In 2009, Dr. Roque was a fresh-faced outsider—a man with no record of corruption (in New Jersey, read: no record of anything whatsoever), a quirky speaker who gave his campaign staff headaches by accidentally quoting Fidel Castro to a group of former Cuban political prisoners and actively surrounding himself with incompetent people with criminal pasts. As manager, there were people I had to kick out of the office four or five times (including an octogenarian who insisted on belting out opera in the office, every day, for hours) before Roque stopped contradicting me, and campaign literature I had to physically toss out the door after rejecting the Photoshop document sent to me multiple times. The most egregious campaign literature I rejected was a letter to the people of West New York in illegible light gray font superimposed over an 8.5 x 11” close-up of Dr. Roque’s face. I threw away eight boxes of copies of that one.

You see, I was 21 and spoke English (a rarity in the campaign and in West New York generally) and had just written a book on New Jersey politics heavily analyzing the tenure of Mayor Vega (my college thesis), none of which qualified me in the eyes of haggard 50-something campaign veterans to speak at the very loud weekly campaign meetings. But I got my literature through eventually—with perfectly normal black font—circumventing the treasurer and waiting for Roque to leave on vacation to be able to do anything. Thankfully, Roque was rather fond of vacations, but even more fond of talking about his vacations. They proved he had money.

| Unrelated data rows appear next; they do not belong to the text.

-- ==== Sys2Proof/Machine/Strand.lean ====
section
/-!
DEFINITION. Sys2Proof/Machine/Strand.lean: the continuation instructions, major 0x11: `yield`, `susp`, `retire`,
`spawn`, `wake` and `recp` (spec/02 R32 to R38).
-/
namespace Sys2Proof.Machine

/-! ### Leaving the slot (spec/02 R33) -/

/-- s1 to s6 with their full bits. -/
def Slot.carried (x : Slot) : List (Word × Bool) :=
  [1, 2, 3, 4, 5, 6].map fun (r : Reg) => (x.s r, x.isFull r)

/-- The access is a call packet. -/
def Flight.isCall (f : Flight) : Bool :=
  match f.req with
  | .call .. => true
  | _ => false

/-- The access is an arrival of a core at a barrier. -/
def Flight.isArrival (f : Flight) : Bool :=
  match f.req with
  | .arrive _ _ _ engine => !engine
  | _ => false

/-- A destination among s1 to s6. -/
def Dest.isCarried : Dest → Bool
  | .s r => decide (1 ≤ r.toNat ∧ r.toNat ≤ 6)
  | _ => false

/-- The producers and arrivals that leaving the slot waits for (spec/02 R33 item 2). -/
def State.draining (s : State) : Bool :=
  s.flights.any fun f => s.mine f && ((f.dest.isCarried && !f.isCall) || f.isArrival)

/-- The classes of the tile fence of R33. -/
def fenceAll : List Cls := [.ld, .st, .fe, .amo, .msg]

/-- The access only brings a value. -/
def Flight.isReply (f : Flight) : Bool :=
  match f.req with
  | .reply => true
  | _ => false

/-- Late values that lose their register with the slot; a value for a carried register is kept. -/
def State.dropLate (s : State) : State :=
  let kept := s.flights.filter fun f => !(s.mine f && f.isReply && !f.dest.isCarried)
  { s with flights := kept.map (fun f => if s.mine f && !f.dest.isCarried then { f with dest := .none } else f) }

/-- A slot whose record has left: it holds no record and waits for nothing; its registers stand as they are until the
next dispatch sets them (spec/02 R27). -/
def Slot.freed (x : Slot) : Slot :=
  { Slot.reset with
    frozen := x.frozen, run := x.run, sreg := x.sreg, sfull := x.sfull, vreg := x.vreg, vfull := x.vfull, lc := x.lc
    loops := x.loops, pc := x.pc, ir := x.ir, status := x.status, trapc := x.trapc, trapv := x.trapv, fecfg := x.fecfg
    ce := x.ce, de := x.de }

/-- The slot free again, its current returned (spec/02 R28, R33 item 5). -/
def State.freeSlot (s : State) : State :=
  let c := (s.tile.ctx.bind s.slot.run.queue).current
  { s with slot := s.slot.freed, tile := { s.tile with irem := s.tile.irem + c } }

/-- The record of the slot at hand written back in a state, with its wait (spec/02 R20, R22). -/
def State.writeBack (s : State) (v : Leaving) (pc : Word) : State :=
  let r := s.slot.run
  let now := s.cycles s.cur.tile
  let c := ((s.tile.ctx.setHead r.off v.st pc).setWait r.off v.kind v.param).setCarried r.off s.slot.carried
  let c := if v.st = 1 then { c with ready := c.ready ++ [⟨r.queue, r.index, r.off, now, 0⟩] }
    else if v.st = 3 then { c with waits := c.waits ++ [⟨r.queue, r.index, r.off, v.met⟩] }
    else c
  { s with tile := { s.tile with ctx := c } }

/-- The producer drain, the tile fence, the write-back and the release. What the record leaves with has been decided: while
the slot drains, it is kept (spec/02 R33; spec/18 R305). The PC written is that of the next instruction, or of the `retire`
itself (spec/02 R20). -/
def drainSlot (v : Leaving) (s : State) : Out :=
  match s.slot.badReg.head?, s.slot.badWrite with
  | some (r, a), _ => trap .ecc a { s with slot := s.slot.told r }
  | none, some a => trap .ecc a { s with slot := { s.slot with badWrite := none } }
  | none, none =>
    if s.draining || s.outstanding fenceAll then stalled { s with slot := { s.slot with leaving := some v } }
    else
      let stepping := s.slot.stepping
      let pc := if v.st = 5 then s.slot.pc else s.slot.pc + 4
      let s := ((s.writeBack v pc).dropLate).freeSlot
      .next (if stepping then s.report (stepWords pc v.st 0) else s)

/-- LEAVING THE SLOT: the loop check, then the drain (spec/02 R33). -/
def leaveSlot (st kind param : Nat) (s : State) : Out :=
  if s.slot.loops ≠ [] then trap .loopSuspend 0 s else drainSlot ⟨st, kind, param, false⟩ s

/-- A suspension reads its operands and decides once; a slot that has begun to leave goes on with its drain (spec/02 R34). -/
def orLeave (k : State → Out) (s : State) : Out :=
  match s.slot.leaving with
  | some v => drainSlot v s
  | none => k s

/-! ### Notices (spec/02 R23) -/

/-- The descriptor of a message (spec/07 R141). -/
def descriptor (len src tag : Nat) : Word :=
  BitVec.ofNat 64 (2 ^ 63 + len % 1024 * 2 ^ 48 + src % 65536 * 2 ^ 32 + tag % 65536)

/-- The oldest notice of a record with a tag, and the entries without it. -/
def takeNotice (owner tag : Nat) : List MuEntry → Option ((Nat × Nat) × List MuEntry)
  | [] => none
  | .notice r src tg len :: es =>
    if r = owner ∧ tg = tag then some ((len, src), es)
    else (takeNotice owner tag es).map fun x => (x.1, .notice r src tg len :: x.2)
  | e :: es => (takeNotice owner tag es).map fun x => (x.1, e :: x.2)

/-! ### The suspensions (spec/02 R34) -/

def execYield (s : State) : Out := orLeave (leaveSlot 1 0 0) s

/-- `susp.tag`: consumes a notice, whose observation is an acquire, or waits for one. -/
def execSuspTag (d a : Reg) (wa : Bool) (s : State) : Out :=
  orLeave (gate [.s a wa] [.s d] (fun s =>
    let tag := bits (s.slot.s a) 15 0
    match takeNotice s.slot.run.off tag s.tile.ctx.mu with
    | some ((len, src), mu) =>
      let s := { s with tile := { s.tile with ctx := { s.tile.ctx with mu := mu } }, slot := { s.slot with snap := [] } }
      writeDone d (descriptor len src tag) s
    | none => leaveSlot 3 1 (d.toNat * 65536 + tag) s)) s

/-- check_own_scratch of spec/02 R34: a window 0x9 pointer to a word of the own tile. -/
def checkOwn (x : Word) (k : State → Out) (s : State) : Out :=
  if win x ≠ 0x9 ∨ !wellFormed s.tiles x 1 then trap .windowRange x s
  else if s.foreign x then trap .foreignWindow x s
  else if x.toNat % 8 ≠ 0 then trap .misaligned x s
  else k s

/-- `susp.full` looks at the full bit of its word as it stands; a hidden entry of the word is not folded first, and so does its
wait (spec/02 R34; spec/07 R133; DESIGN CHOICE: log 66). -/
def execSuspFull (a : Reg) (wa : Bool) (s : State) : Out :=
  orLeave (gate [.s a wa] [] (fun s =>
    let x := s.slot.s a
    checkOwn x (fun s => if s.tile.ctx.full (bits x 19 0) then done s else leaveSlot 3 2 (bits x 19 0) s) s)) s

/-- `susp.chg` reads s[a] and checks it before it reads s[b], as the pseudocode of R34 does; so an empty s[a] with wa = 0 stalls
before an empty s[b] with wb = 1 traps. The word is read, and a hidden entry of it folded, before the loop check, whose trap
leaves the fold (DESIGN CHOICE: log 66). A word that cannot be read traps ECC_UNCORRECTABLE at the instruction (spec/18 R305;
log 55). -/
def execSuspChg (a b : Reg) (wa wb : Bool) (s : State) : Out :=
  orLeave (gate [.s a wa] [] (fun s =>
    let x := s.slot.s a
    checkOwn x (fun s =>
      gate [.s b wb] [] (fun s =>
        let p : Place := ⟨.spad s.cur.tile, bits x 19 0⟩
        if s.unreadable [(p, 8)] then trap .ecc x s
        else
          let (bs, s) := s.readAt p 8
          if leNat bs ≠ (s.slot.s b).toNat then done s else leaveSlot 3 3 p.off s) s) s)) s

/-- A barrier that the slot at hand may use (spec/07 R136, R137). -/
def State.mayUse (s : State) (b : Barrier) : Bool := b.plotWide || b.tile == s.tile.ctx.n

/-- A barrier handle checked, with its barrier (spec/07 R137). -/
def withBarrier (h : Nat) (ok : Barrier → Bool) (k : Barrier → State → Out) (s : State) : Out :=
  withObj h (fun o => o.barrier?.bind fun b => if ok b && s.mayUse b then some b else none) k s

/-- `susp.bar` reads the phase before it leaves: an arrival of its own that is accepted in the drain may complete it. -/
def execSuspBar (a : Reg) (wa : Bool) (s : State) : Out :=
  orLeave (gate [.s a wa] [] (fun s =>
    let h := handleOf (s.slot.s a)
    withBarrier h (fun _ => true) (fun b s => leaveSlot 3 4 (b.phase % 65536 * 2 ^ 32 + h) s) s)) s

/-- A record's operations on an engine that are not complete (spec/07 R151). -/
def Ctx.engineOps (c : Ctx) (owner eng : Nat) : Nat :=
  match eng with
  | 0 => (c.mq.toList.flatMap fun q => q.filter fun x => x.owner == owner).length
  | 1 => (c.ceq.filter fun x => x.owner == owner).length
  | _ => (c.deq.filter fun x => x.owner == owner).length

def execSuspEng (a : Reg) (wa : Bool) (s : State) : Out :=
  orLeave (gate [.s a wa] [] (fun s =>
    let x := s.slot.s a
    if 3 ≤ x.toNat then trap .windowRange x s
    else if s.tile.ctx.engineOps s.slot.run.off x.toNat = 0 then done s
    else leaveSlot 3 5 x.toNat s)) s

def execSuspCall (s : State) : Out :=
  orLeave (fun s => if s.slot.carried.all fun x => x.2 then done s else leaveSlot 3 6 0 s) s

def execSuspTime (a : Reg) (wa : Bool) (s : State) : Out :=
  orLeave (gate [.s a wa] [] (fun s =>
    let t := min (s.slot.s a).toNat (2 ^ 60 - 1)
    if t ≤ s.wafer.time then done s else leaveSlot 3 7 t s)) s

/-- The entries of a message unit without those of a record (spec/02 R35). -/
def dropEntries (owner : Nat) (mu : List MuEntry) : List MuEntry :=
  mu.filter fun e => match e with
    | .posted r .. => r != owner
    | .notice r .. => r != owner

/-- What a retired record leaves behind: its receives and notices are cancelled, and what is still on its way to it is
discarded (spec/02 R35). -/
def State.forget (s : State) (t owner : Nat) : State :=
  let plot := (s.getTile t).ctx.plot.getD 0
  let s := s.onCtx t fun c => { c with mu := dropEntries owner c.mu }
  { s with flights := s.flights.map fun f => if f.of t plot owner then { f with dest := .none } else f }

/-- `retire`: leaves the slot with state 5 (spec/02 R35). -/
def execRetire (s : State) : Out :=
  let r := s.slot.run.off
  match orLeave (leaveSlot 5 0 0) s with
  | .next s' => .next (if s'.slot.mode = .free then s'.forget s'.cur.tile r else s')
  | o => o

/-! ### `spawn`, `wake` and `recp` (spec/02 R36 to R38) -/

/-- A long-latency producer into s1 to s6 is outstanding, calls included. -/
def State.owes (s : State) : Bool := s.flights.any fun f => s.mine f && f.dest.isCarried

def execSpawn (d a b : Reg) (wa wb : Bool) (s : State) : Out :=
  gateC [.s a wa, .s b wb] [.s d] (fun s =>
    let x := s.slot.s a
    let pc := s.slot.s b
    if bits x 63 48 ≠ 0 ∨ s.tiles ≤ bits x 47 32 ∨ bits x 31 4 ≠ 0 then trap .windowRange x s
    else if pc.toNat % 4 ≠ 0 then trap .misaligned pc s
    else if s.owes then stalled s
    else
      let goal := (s.own.map fun p => p.at (bits x 47 32)).getD s.cur.tile
      done (s.send ((s.flight (.s d) .msg true false goal 1 1 x (.spawn (bits x 3 0) pc s.slot.carried)).lasting 0
        (if goal = s.cur.tile then 4 else 0)))) s

def execWake (d a : Reg) (wa : Bool) (s : State) : Out :=
  gateC [.s a wa] [.s d] (fun s =>
    let x := s.slot.s a
    if (win x ≠ 0x9 ∧ win x ≠ 0xA) ∨ !wellFormed s.tiles x 1 then trap .windowRange x s
    else if s.foreign x then trap .foreignWindow x s
    else if x.toNat % 64 ≠ 0 then trap .misaligned x s
    else
      let q := s.placeOf x
      done (s.send (s.flight (.s d) .msg true false (q.tile s.cur.tile) 1 1 x (.wake q.off)))) s

def execRecp (d : Reg) (s : State) : Out :=
  gate [] [.s d] (fun s => writeDone d (ptr9 s.tile.ctx.n s.slot.run.off) s) s

end Sys2Proof.Machine
end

It wasn’t till the day an underling independently decided to toss my correspondence with the local papers in the garbage, the day Roque was slated to speak in public and the treasurer yelled profane orders at me to go to Staples, that I quit. I tossed my campaign phone at his medical assistant (the medical and political offices were across from each other) and ran out the door in a huff, my body heavy with August fumes and disillusion and the reality of a sure loss in my first campaign. “The way you’re going and with Christie as governor, you’ll be in jail soon,” I remember saying, or some variation thereof. Given the sabotage of the logistics of the recall campaign by everyone else from my perspective, I expected the loss—and it came (Roque lost the recall bid but became mayor in the next scheduled election). The rest is history after spending my funemployment surfeiting on hours of Glenn Beck and Red Eye as emotional anesthetic, the sort of road that could only lead to Mediaite.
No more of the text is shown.